Sunday, April 17, 2016

 I was thinking about my past...my childhood, my first marriage. I was married young, 18 years old to be exact, to Steven Callahan. I had my first born, my son, Daniel at 19 years young. My daughter, Samantha, came 4 years later. People that knew us then, were pretty sure we wouldn't make it, our marriage, I mean. But we were married 19 years before Steven was killed in a horrible accident. an event that changed the course of my life. I cannot describe to you what it felt like to be widowed at such a young age. Just losing someone is difficult enough, but to wake up one morning, go through your day as you alway have, and in a blink of an eye, it all changed. I won't go into details, but I look back at that part of my life and if you'd of asked me 17 years ago, if I could of survived such an ordeal, knowing all that I know now, I would of said, "NO way." But I did. You want to know how? Faith, love of family and friends. Oh but the ordeals we went through as a family. Its indescribable.
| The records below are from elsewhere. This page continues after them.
-- ==== Sys2Proof/Machine/Faults.lean ====
section
/-! DEFINITION. The fault collector's commands, scrubbing, sentinels, retirement, ageing and the online
tests (R342-R368). -/

namespace Sys2Proof.Machine

open Sys2Proof

/-! ### Engines and rates (R36, R358, R363, R364) -/

/-- R363: an engine has been retired. -/
def State.isRetired (s : State) (c e : Nat) : Bool :=
  (tget (fun _ => (0 : BitVec 17)) s.flt.retired c).getLsbD e

/-- R109, R358, R360: the engines of a cluster that receive dispatch: not retired, not the sentinel,
not draining for a rotation. -/
def State.activeEngines (s : State) (c : Nat) : List Nat :=
  (List.range 17).filter fun e =>
    ! s.isRetired c e && e ≠ (s.clu c).sentinel && (s.clu c).rotating ≠ some e

/-- R139: HEALTHY. -/
def State.healthy (s : State) (c : Nat) : Nat := (s.activeEngines c).length

/-- R358, R360, R364: HEALTHY as it stands once a spare that is to be taken or a rotation that is under way has
come to its end. -/
def State.settled (s : State) (c : Nat) : Nat :=
  s.healthy c + b2n (s.clu c).spareDue.isSome + b2n (s.clu c).rotating.isSome

/-- R36, R364: E of a group, over its admitted clusters. -/
def State.groupE (s : State) (n : Nat) : Nat :=
  ((groupClusters n).filter s.admits).foldl (fun a c => a + s.healthy c) 0

/-- R364: E of a group with every cluster counted as admitted, as a retirement leaves it. -/
def State.groupAll (s : State) (n : Nat) : Nat := (groupClusters n).foldl (fun a c => a + s.settled c) 0

/-- R36: the line-rate frame size for E engines; 0xFFFF when E is 0 (R364). -/
def lineRateSize (e : Nat) : Nat :=
  if e = 0 then 0xFFFF
  else if 126 ≤ e then 158
  else (22400 + e - 1) / e - 20

/-- R358, R360, R364: an engine of a cluster is retired for a cause. The loss of the sentinel itself ends a rotation, and
there is no spare left to take: every engine that is not retired is active (R363). -/
def State.retire (s : State) (c e cause : Nat) : State :=
  if s.isRetired c e then s
  else
    let n := c / 8
    let old := tget (fun _ => (0 : BitVec 17)) s.flt.retired c
    let s : State := { s with flt := { s.flt with retired := tset (fun _ => 0) s.flt.retired c (old ||| BitVec.ofNat 17 (2 ^ e)) } }
    let x := s.clu c
    let x := if x.rotating = some e then { x with rotating := none } else x
    let s := s.setClu c x
    let s := if x.sentinel = e then (s.dropSamples c).setClu c { (s.dropSamples c).clu c with sentinel := 31, rotating := none, spareDue := none }
      else if x.sentinel < 17 then s.setClu c { x with spareDue := some e }
      else s
    let s := s.raise { src := 56 + n, cls := .orange, code := 8, info := infoCET c e 0 cause }
    let sz := lineRateSize (s.groupAll n)
    if 160 < sz then s.raise { src := 56 + n, cls := .orange, code := 0x0B, info := put 26 24 n ||| put 15 0 sz }
    else s

/-- R363: a write of FLT_RETIREc. -/
def State.writeRetire (s : State) (c : Nat) (v : Word) : State :=
  (List.range 17).foldl (fun st e => if bit v e then st.retire c e 4 else st) s

/-- R358, R360: a thread of an engine still has work; one halted in IDLE (log entry 52) has none. -/
def State.engineBusy (s : State) (c e : Nat) : Bool :=
  (s.cluThreads c).any fun k => k / 8 % 17 == e && (s.thr k).works

/-- R359: a checker fault stops the sentinel; no engine is retired. -/
def State.checkerFault (s : State) (c step : Nat) : State :=
  let s := (s.dropSamples c).setClu c { (s.dropSamples c).clu c with checker := true }
  s.raise { src := 64 + c / 8, cls := .orange, code := 0x0A, info := infoCET c 0 0 (step % 16) }

/-- R362: EN of NEC_SENT_CFG. -/
def State.sentEn (s : State) (c : Nat) : Bool := bit (s.rg .necSentCfg c) 31

/-- R362: NEC_STAT.UNVERIFIED. -/
def State.unverified (s : State) (c : Nat) : Bool :=
  ! s.sentEn c || (s.clu c).checker || 17 ≤ (s.clu c).sentinel

/-- R358: the spare takes the place of a retired engine. -/
def State.takeSpare (s : State) (c : Nat) : State :=
  let s := s.dropSamples c
  let x := s.clu c
  let s := s.setClu c { x with sentinel := 31, spareUsed := true, spareDue := none, rotating := none }
  s.raise { src := 56 + c / 8, cls := .orange, code := 9, info := infoCET c x.sentinel 0 0 }

/-- R359: a self-test of the sentinel, with the step that failed, if one did. -/
def State.selfTest (s : State) (c : Nat) (fail : Option Nat) (resume : Bool) : State :=
  let s := s.setClu c { s.clu c with rearm := false }
  match fail with
  | some k => s.checkerFault c k
  | none =>
    let x := s.clu c
    s.setClu c { x with selfTest := true, checker := if resume then false else x.checker }

/-- R400: a thread of the cluster's spare is halted. -/
def State.spareHalted (s : State) (c : Nat) : Bool :=
  (s.cluThreads c).any fun k => k / 8 % 17 == (s.clu c).sentinel && (s.thr k).st = .halted

/-- R359, R362, R400: a write of NEC_SENT_CFG; the self-test of REARM waits for a halted spare. -/
def State.writeSentCfg (s : State) (c : Nat) (v : Word) (fail : Option Nat) : State :=
  let s := s.setRg .necSentCfg c 0 (v &&& 0x800F001F)
  if ! bit v 30 || 17 ≤ (s.clu c).sentinel then s
  else if s.spareHalted c then s.setClu c { s.clu c with rearm := true }
  else s.selfTest c fail true

/-- R360: the next engine in cyclic order from the sentinel that is not retired. -/
def State.nextSentinel (s : State) (c : Nat) : Option Nat :=
  let k := (s.clu c).sentinel
  (List.range 16).findSome? fun i =>
    let e := (k + 1 + i) % 17
    if s.isRetired c e then none else some e

/-! ### Digests (R263, R268) -/

/-- R263: a sentinel's entry, where TEL_DIG_CFG asks for it. -/
def State.sentEntry (s : State) (digest sent : Word) (kind : Nat) (x : Sample) (c : Nat) : State :=
  let cfg := s.rg .telDigCfg
  if bit cfg 31 && (! bit cfg 30 || kind ≠ 1) then s.digestEntry digest sent kind x.stamp c x.engine x.thread
  else s

/-- R355: a delay-register set. -/
def State.sample (s : State) (c i : Nat) : Option Sample :=
  ((s.clu c).samples.find? fun e => e.1 == i).map Prod.snd

/-- A delay-register set written, or freed. -/
def State.setSample (s : State) (c i : Nat) (x : Option Sample) : State :=
  let y := s.clu c
  let l := tdel y.samples i
  s.setClu c { y with samples := match x with | some v => tins l i v | none => l }

/-- R356: the comparator compares the two digests of a sample. -/
def State.compareDigest (s : State) (c i : Nat) (x : Sample) : State :=
  if x.void then ((s.setSample c i none).endReruns c (· == i)).bump .necSentSkipped c 0
  else
    match x.p1, x.s1 with
    | some p, some d =>
      if p = d then (s.sentEntry p d 1 x c).setSample c i none
      else ((s.sentEntry p d 2 x c).pmcCluster c 6).setSample c i (some { x with recheck := true })
    | _, _ => s

/-! ### Control stores (R122, R354) -/

/-- The key of a microword. -/
def csKey (c slot addr : Nat) : Nat := (c * 2 + slot) * 16384 + addr

/-- R122: the parity bits of a stored microword check. -/
def parityOk (w : BitVec 144) : Bool :=
  (List.range 8).all fun k =>
    let n := (List.range 17).foldl (fun a i => a + b2n (w.getLsbD (17 * k + i))) 0
    n % 2 == b2n (w.getLsbD (136 + k))

/-- A microword as stored. -/
def State.cword (s : State) (c slot addr : Nat) : BitVec 144 := tget (fun _ => 0) s.cstore (csKey c slot addr)

/-- A microword written. -/
def State.setCword (s : State) (c slot addr : Nat) (w : BitVec 144) : State :=
  { s with cstore := tset (fun _ => 0) s.cstore (csKey c slot addr) w }

/-- An image slot of a cluster. -/
def State.slot (s : State) (c i : Nat) : Slot := ((s.clu c).slots[i]?).getD {}

/-- R354: a partner: another cluster whose slot was written by the same load and is still valid, and
whose word is good. -/
def State.partner (s : State) (c slot addr : Nat) : Option Nat :=
  let l := (s.slot c slot).load
  (List.range 64).find? fun d =>
    d ≠ c && l ≠ 0 && (s.slot d slot).load == l && (s.slot d slot).valid && parityOk (s.cword d slot addr)

/-- R354: a microword found bad is rewritten from a partner, or the image must be loaded again. -/
def State.csRepair (s : State) (c slot addr : Nat) : State :=
  if parityOk (s.cword c slot addr) then s
  else
    match s.partner c slot addr with
    | some d =>
      (s.setCword c slot addr (s.cword d slot addr)).raise { src := 56 + c / 8, cls := .blue, code := 6, info := infoCET c 0 0 addr }
    | none => s.raise { src := 56 + c / 8, cls := .orange, code := 2, info := infoCET c 0 0 addr }

/-- R354, R364: after a PARITY machine check the address is reread: a bad word is repaired, an intact one
charges the engine, and MC_LIMIT charges in one window retire it. -/
def State.afterParity (s : State) (c e slot addr : Nat) : State :=
  if parityOk (s.cword c slot addr) then
    let x := s.clu c
    let n := tget (fun _ => 0) x.pcharge e + 1
    let s := s.setClu c { x with pcharge := tset (fun _ => 0) x.pcharge e n }
    let lim := fld (s.rg .necSentCfg c) 19 16
    if lim ≠ 0 && lim ≤ n then s.retire c e 2 else s
  else s.csRepair c slot addr

/-! ### History memory (R350, R352) -/

/-- R351, R352: the history memory fails at a word. -/
def State.histFail (s : State) (idx : Nat) : State :=
  if s.flt.lost then s
  else
    let s := s.orRg .fltStatus3 0 0 (flag 31 true)
    let s := s.bump .histLostcnt 0 0 s.flt.hist.length
    let s : State := { s with flt := { s.flt with lost := true, hist := [] } }
    s.raise { src := 0, cls := .orange, code := 2, info := put 23 0 idx }

/-- R350, R352: the record that the FLT_HIST_ registers show, the flip-flop record with FALLBACK 1. -/
def State.histRec (s : State) : Option HistRec :=
  if s.flt.lost then s.flt.flop.map fun r => { r with head := r.head ||| flag 30 true } else s.flt.hist.head?

/-- R350: the head record leaves. -/
def State.histPop (s : State) : State :=
  if s.flt.lost then { s with flt := { s.flt with flop := none } }
  else { s with flt := { s.flt with hist := s.flt.hist.drop 1 } }

/-- R284, R349, R352: a write of FLT_STATUS3; the class sources that it leaves active rise. -/
def State.writeStatus3 (s : State) (v : Word) : State :=
  let s := [82, 83, 84].foldl State.reRise s
  let s := s.setRg .fltStatus3 0 0 (s.rg .fltStatus3 &&& ~~~ (v &&& 0x80070000))
  if bit v 31 && s.flt.lost then
    { s with flt := { s.flt with lost := false, hist := s.flt.flop.toList, flop := none } }
  else s

/-! ### Scrubbing (R353) -/

/-- R348, R353: the fault source of a memory. -/
def sramSource (m : Sram) : Nat :=
  match m with
  | .buffer q => 20 + q
  | .holding n => 32 + n
  | .descriptor => 24
  | .station k => 16 + k
  | .neighbour k => 16 + k
  | .treeMem c => 72 + c / 8
  | .copyTab n => 32 + n
  | .repList => 25
  | .masters => 11
  | .scratch c => 72 + c / 8
  | .queueState n => 40 + n
  | .history => 0
  | .pipeState n => 32 + n
  | .ringMem => 10
  | .telemetryMem => 27
  | .hostIf h => 8 + h

/-- R351: INFO of a memory's event. -/
def sramInfo (m : Sram) (idx : Nat) : Word :=
  match m with
  | .treeMem c => put 29 24 c ||| put 15 0 idx
  | .scratch c => put 29 24 c ||| put 15 0 idx
  | _ => put 23 0 idx

/-- R369: the domain that holds a memory. -/
def sramDomain (m : Sram) : Nat :=
  match m with
  | .buffer q => 22 + q
  | .holding n => 6 + n
  | .descriptor => 22
  | .station k => 6 + 2 * k
  | .neighbour k => 6 + 2 * k
  | .treeMem c => 6 + c / 8
  | .copyTab n => 6 + n
  | .repList => 4
  | .masters => 4
  | .scratch c => 6 + c / 8
  | .queueState n => 6 + n
  | .history => 0
  | .pipeState n => 6 + n
  | .ringMem => 2
  | .telemetryMem => 5
  | .hostIf _ => 1

/-- R353: a replica's memory is scrubbed while either of its groups is Active. -/
def State.sramOn (s : State) (m : Sram) : Bool :=
  let d := sramDomain m
  match m with
  | .station _ => s.isActive d || s.isActive (d + 1)
  | .neighbour _ => s.isActive d || s.isActive (d + 1)
  | _ => s.isActive d

/-- R353: the frame in a held buffer keeps its uncorrectable word. -/
def State.markBuf (s : State) (q idx : Nat) : State :=
  let cell := q * 64 * 4096 + idx / 32
  match s.buf.bufs.find? fun e => e.1 ≤ cell && cell < e.1 + poolCells e.2.pool with
  | some (b, x) => s.setBuf b { x with ecc := true }
  | none => s
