-- ==== Sys2Proof/Machine/Ports.lean ====
section
/-! DEFINITION. Ports and cages (R41-R69): port modes, lanes, the link states of sub-ports, the flush
engines, the cage buses, module transfers and the cage states. -/

namespace Sys2Proof.Machine

open Sys2Proof

/-! ### Modes and lanes (R42, R49-R51) -/


/-- R42: a mode has sub-port `u`. -/
def modeHas (mode u : Nat) : Bool :=
  match mode with
  | 1 => u == 0
  | 2 => u % 2 == 0
  | 3 => true
  | 4 => true
  | 5 => true
  | _ => false


/-- R42: the rate of a sub-port in Gb/s. -/
def modeRate (mode : Nat) : Nat :=
  match mode with
  | 1 => 1600
  | 2 => 800
  | 3 => 400
  | 4 => 200
  | 5 => 100
  | _ => 0

/-- R53: EN of a sub-port. -/
def State.lpEn (s : State) (lp : Nat) : Bool := bit (s.rg .macCtl (lp / 32) (lp % 32)) 15

/-- R53: MAX_LEN, held to 64-10,240. -/
def State.maxLen (s : State) (lp : Nat) : Nat :=
  max 64 (min 10240 (fld (s.rg .macCtl (lp / 32) (lp % 32)) 13 0))

/-- R49: a write of PG_PORT_CFGp: MODE only while no sub-port of the port is enabled, and neither MODE
nor MEDIA takes a reserved encoding. -/
def State.writePortCfg (s : State) (pg p : Nat) (v : Word) : State :=
  let old := s.rg .pgPortCfg pg p
  let off := (List.range 4).all fun u => ! s.lpEn (32 * pg + 4 * p + u)
  let mode := if fld v 2 0 ≤ 5 && off then fld v 2 0 else fld old 2 0
  let media := if fld v 5 4 ≤ 2 then fld v 5 4 else fld old 5 4
  s.setRg .pgPortCfg pg p ((v &&& 0xC0) ||| put 5 4 media ||| put 2 0 mode)

/-- R51: eight lane fields name each port lane once. -/
def isPerm (l : List Nat) : Bool := (List.range 8).all fun k => l.contains k

/-- R50: the lane words of a logical port's physical port. -/
def State.laneWords (s : State) (lp : Nat) : List Word :=
  (List.range 8).map fun l => s.rg .sxlLaneCfg (lp / 32) (8 * (lp % 32 / 4) + l)

/-- R423: a field of two's complement. -/
def tapOf (w : Word) (hi lo : Nat) : Int :=
  let v := fld w hi lo
  if v < 32 then v else (v : Int) - 64

/-- R423: the five taps of an equaliser word, POST1, MAIN, PRE1, PRE2, PRE3, and what each is to be
divided by and multiplied by 63: taps whose magnitudes sum to more than 63 are scaled to that sum. -/
def eqTaps (w : Word) : List Int × Nat :=
  let t := [tapOf w 29 24, (fld w 23 18 : Int), tapOf w 17 12, tapOf w 11 6, tapOf w 5 0]
  (t, max 63 (t.foldl (fun a x => a + x.natAbs) 0))

/-- R423: the transmit taps that an enable reads for a logical port's physical port; with LT_EN on CR or
KR media link training sets them, and the registers are not used. -/
def State.txTaps (s : State) (lp : Nat) : List (List Int × Nat) :=
  let w := s.rg .pgPortCfg (lp / 32) (lp % 32 / 4)
  if (fld w 5 4 = 1 || fld w 5 4 = 2) && bit w 7 then []
  else (List.range 8).map fun l => eqTaps (s.rg .sxlTxEq (lp / 32) (8 * (lp % 32 / 4) + l))

/-- R51: the lane map is a permutation in both directions. -/
def lanesOk (ws : List Word) : Bool :=
  isPerm (ws.map fun w => fld w 2 0) && isPerm (ws.map fun w => fld w 6 4)

/-- R50, R51: a lane whose PRBS or LOOP field is non-zero carries no traffic. -/
def laneOff (w : Word) : Bool :=
  fld w 12 10 = 1 || fld w 12 10 = 2 || fld w 9 8 = 1 || fld w 9 8 = 2

/-- R51: some physical lane of the sub-port carries no traffic, so that it stays out of UP. -/
def State.laneHeld (s : State) (lp : Nat) : Bool :=
  let first := 2 * (lp % 4)
  let n := modeLanes (s.mode lp)
  let mine (k : Nat) := first ≤ k && k < first + n
  (s.port lp).cfg.any fun w => laneOff w && (mine (fld w 2 0) || mine (fld w 6 4))

/-! ### Link states (R55) -/

/-- R45, R55: TRAINING comes before ALIGNING on CR or KR media with AN_EN or LT_EN set. -/
def State.trains (s : State) (lp : Nat) : Bool :=
  let w := s.rg .pgPortCfg (lp / 32) (lp % 32 / 4)
  (fld w 5 4 = 1 || fld w 5 4 = 2) && (bit w 6 || bit w 7)

/-- R54, R55: AM_LOCK is 1 and every fault is 0. -/
def SubPort.clear (p : SubPort) : Bool :=
  p.amLock && ! p.localFault && ! p.remoteFault && ! p.hiSer

/-- R55: UP_HOLD of a sub-port in ns. -/
def State.upHold (s : State) (lp : Nat) : Nat :=
  fld (s.rg .macCtl (lp / 32) (lp % 32)) 31 24 * 1000000

/-- R55: DOWN_HOLD of a sub-port in ns. -/
def State.downHold (s : State) (lp : Nat) : Nat :=
  fld (s.rg .macCtl (lp / 32) (lp % 32)) 23 16 * 1000000

/-- R55: a sub-port in ALIGNING enters UP once its conditions have been clear for UP_HOLD. -/
def State.tryUp (s : State) (lp : Nat) : State :=
  let p := s.port lp
  match p.clearSince with
  | some t =>
    if p.st = .aligning && p.clear && t + s.upHold lp ≤ s.mono && ! s.laneHeld lp then s.setLink lp .up
    else s
  | none => s

/-- R55: a sub-port enters ALIGNING; conditions that are clear start the UP_HOLD count. -/
def State.toAligning (s : State) (lp : Nat) : State :=
  let s := s.setLink lp .aligning
  let p := s.port lp
  s.setPort lp { p with clearSince := if p.clear then some s.mono else none }

/-- R55: a sub-port leaves DISABLED, or a HOLD that failed, for TRAINING or ALIGNING. -/
def State.toDown (s : State) (lp : Nat) : State :=
  if s.trains lp then s.setLink lp .training else s.toAligning lp

/-- R42, R51, R54, R55: an enable reads the lane fields and starts the sub-port, or sets CFG_ERR; one
refused only because the SX domain is not Active starts it later. -/
def State.enableLp (s : State) (lp : Nat) : State :=
  let ws := s.laneWords lp
  let ok := modeHas (s.mode lp) (lp % 4) && lanesOk ws
  let sx := s.isActive (domSx (lp / 32))
  let p := s.port lp
  let s := s.setPort lp { p with cfg := ws, taps := s.txTaps lp, cfgErr := ! (ok && sx), bySx := ok && ! sx, byCage := false, byIso := false }
  if ok && sx then s.toDown lp else s

/-- R53, R55: a write of MAC_LP_CTL. CFG_ERR is cleared when EN goes to 0, which is the model's choice: no
refused enable then stands (log entry 66). -/
def State.writeMacCtl (s : State) (lp : Nat) (v : Word) : State :=
  let was := s.lpEn lp
  let s := s.setRg .macCtl (lp / 32) (lp % 32) (v &&& 0xFFFFBFFF)
  if ! was && bit v 15 then s.enableLp lp
  else if was && ! bit v 15 then
    s.forceDown lp fun p => { p with cfgErr := false, byCage := false, bySx := false, byIso := false }
  else s

/-- R54, R55: the receiver's conditions as they now stand. -/
def State.linkConds (s : State) (lp : Nat) (am lf rf hs : Bool) : State :=
  let p := { s.port lp with amLock := am, localFault := lf, remoteFault := rf, hiSer := hs }
  let since := if p.clear && p.st = .aligning then some (p.clearSince.getD s.mono) else none
  let s := s.setPort lp { p with clearSince := since, holdSince := if p.st = .up && ! p.clear then s.mono else p.holdSince }
  if p.st = .up && ! p.clear then s.setLink lp .hold else s.tryUp lp

/-- R55: the end of DOWN_HOLD. -/
def State.endHold (s : State) (lp : Nat) : State :=
  if (s.port lp).clear then s.setLink lp .up else s.toDown lp

/-! ### Flush engines (R57, R225) -/

/-- R57: the queues of a flush unit and the reason of its discards. -/
def flushQueues : FlushUnit → List Nat × Nat
  | .port lp => ((List.range 10).map fun i => 10 * lp.val + i, 0x2C)
  | .host h => ((List.range 16).map fun i => 2560 + 16 * h.val + i, 0x23)

/-- R57: up to `n` of the marked descriptors are discarded, queue by queue. -/
def State.flushSome (s : State) (qs : List Nat) (reason : Nat) : Nat → State
  | 0 => s
  | n + 1 =>
    match qs.find? s.flushHead with
    | some q => (s.discardHead q reason).flushSome qs reason n
    | none => s

/-- R57, R58, R225: a flush may go on: not that of a down sub-port while the age-limit discard is on. Frames that a
flush marked before the discard came into force are flushed after all once the sub-port is UP again, which is the
model's choice (log entry 81). -/
def State.flushDue (s : State) (u : FlushUnit) : Bool :=
  match u with
  | .port lp => ! (s.ageOn (10 * lp) && (s.port lp).st.down)
  | .host _ => true

/-- R57, R225: a flush engine discards up to `n` descriptors of a flush that has begun; it goes on until no
marked descriptor is left, whether or not the port or host has come back meanwhile. -/
def State.flushUnit (s : State) (u : FlushUnit) (n : Nat) : State :=
  s.flushSome (flushQueues u).1 (flushQueues u).2 n

/-! ### Cage buses (R59-R66) -/

/-- R62: two register pairs of an expander share a command byte. -/
def pairsMeet (a b : Nat) : Bool := a == b || (a + 1) % 256 == b || (b + 1) % 256 == a

/-- R62: a write of 1 to POLL_EN is ignored with these settings. -/
def pollRefused (bus exp_ : Word) : Bool :=
  let i := fld exp_ 31 24
  let o := fld exp_ 23 16
  let d := fld exp_ 15 8
  let base := fld bus 22 16
  let mux := fld bus 14 8
  pairsMeet i o || pairsMeet i d || pairsMeet o d || (base ≤ mux && mux ≤ base + 3)

/-- R63: PERIOD of a cage bus in ns. -/
def State.pollPeriod (s : State) (n : Nat) : Nat :=
  max 1 (min 7 (fld (s.rg .cageBusCfg n) 7 4)) * 1000000

/-- R66: the expander of a cage has failed: the cage is in BUS_LOST. -/
def State.busLost (s : State) (c : Nat) : Bool := (s.bus (c / 8)).lost.contains (c % 8 / 2)

/-- R66: the state that a cage shows. -/
def State.cageSt (s : State) (c : Nat) : CageState :=
  if s.busLost c then .busLost else (s.cage c).st

/-- R66: the code of a cage state. -/
def CageState.code : CageState → Nat
  | .empty => 0
  | .detect => 1
  | .powering => 2
  | .lowPower => 3
  | .highPower => 4
  | .releaseReq => 5
  | .releasing => 6
  | .safe => 7
  | .busLost => 8

/-- R55: the powered states of a cage. -/
def CageState.powered : CageState → Bool
  | .lowPower => true
  | .highPower => true
  | _ => false

/-- R66: a cage's outputs, PWR_EN, RST_N, LPMODE in bits 2:0, in its state; RELEASE_REQ keeps those of
the earlier state, and a reset pulse holds RST_N low. -/
def Cage.levels (x : Cage) : Nat :=
  let of_ (st : CageState) : Nat :=
    match st with
    | .powering => 5
    | .lowPower => 7
    | .highPower => 6
    | .releasing => 7
    | _ => 1
  let n := if x.st = .releaseReq then of_ x.earlier else if x.off then 1 else of_ x.st
  if x.pulse && 2 ≤ n % 4 then n - 2 else n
If I can help ANY widow or widower that goes through this at such a young age, I would say first and foremost- think of your child or children FIRST.  I know, easy advice, obviously-right? But its so easy to say, unless you experience it there is no easy way to say how you think all is going to just "right" itself with time. It doesn't, its a struggle, its painful, but you can get through. I am ashamed to admit it, but I tried to buy happiness. Yes, its reality, I know I did it. My mother, God rest her soul, said it was my youth, not knowing how to handle all the pressures, the finances. But still, what a mistake. I would change so much if I could go back... of course, it not happening in the first place. I just want people to know, its important! Your kids happiness FIRST. Their future-FIRST.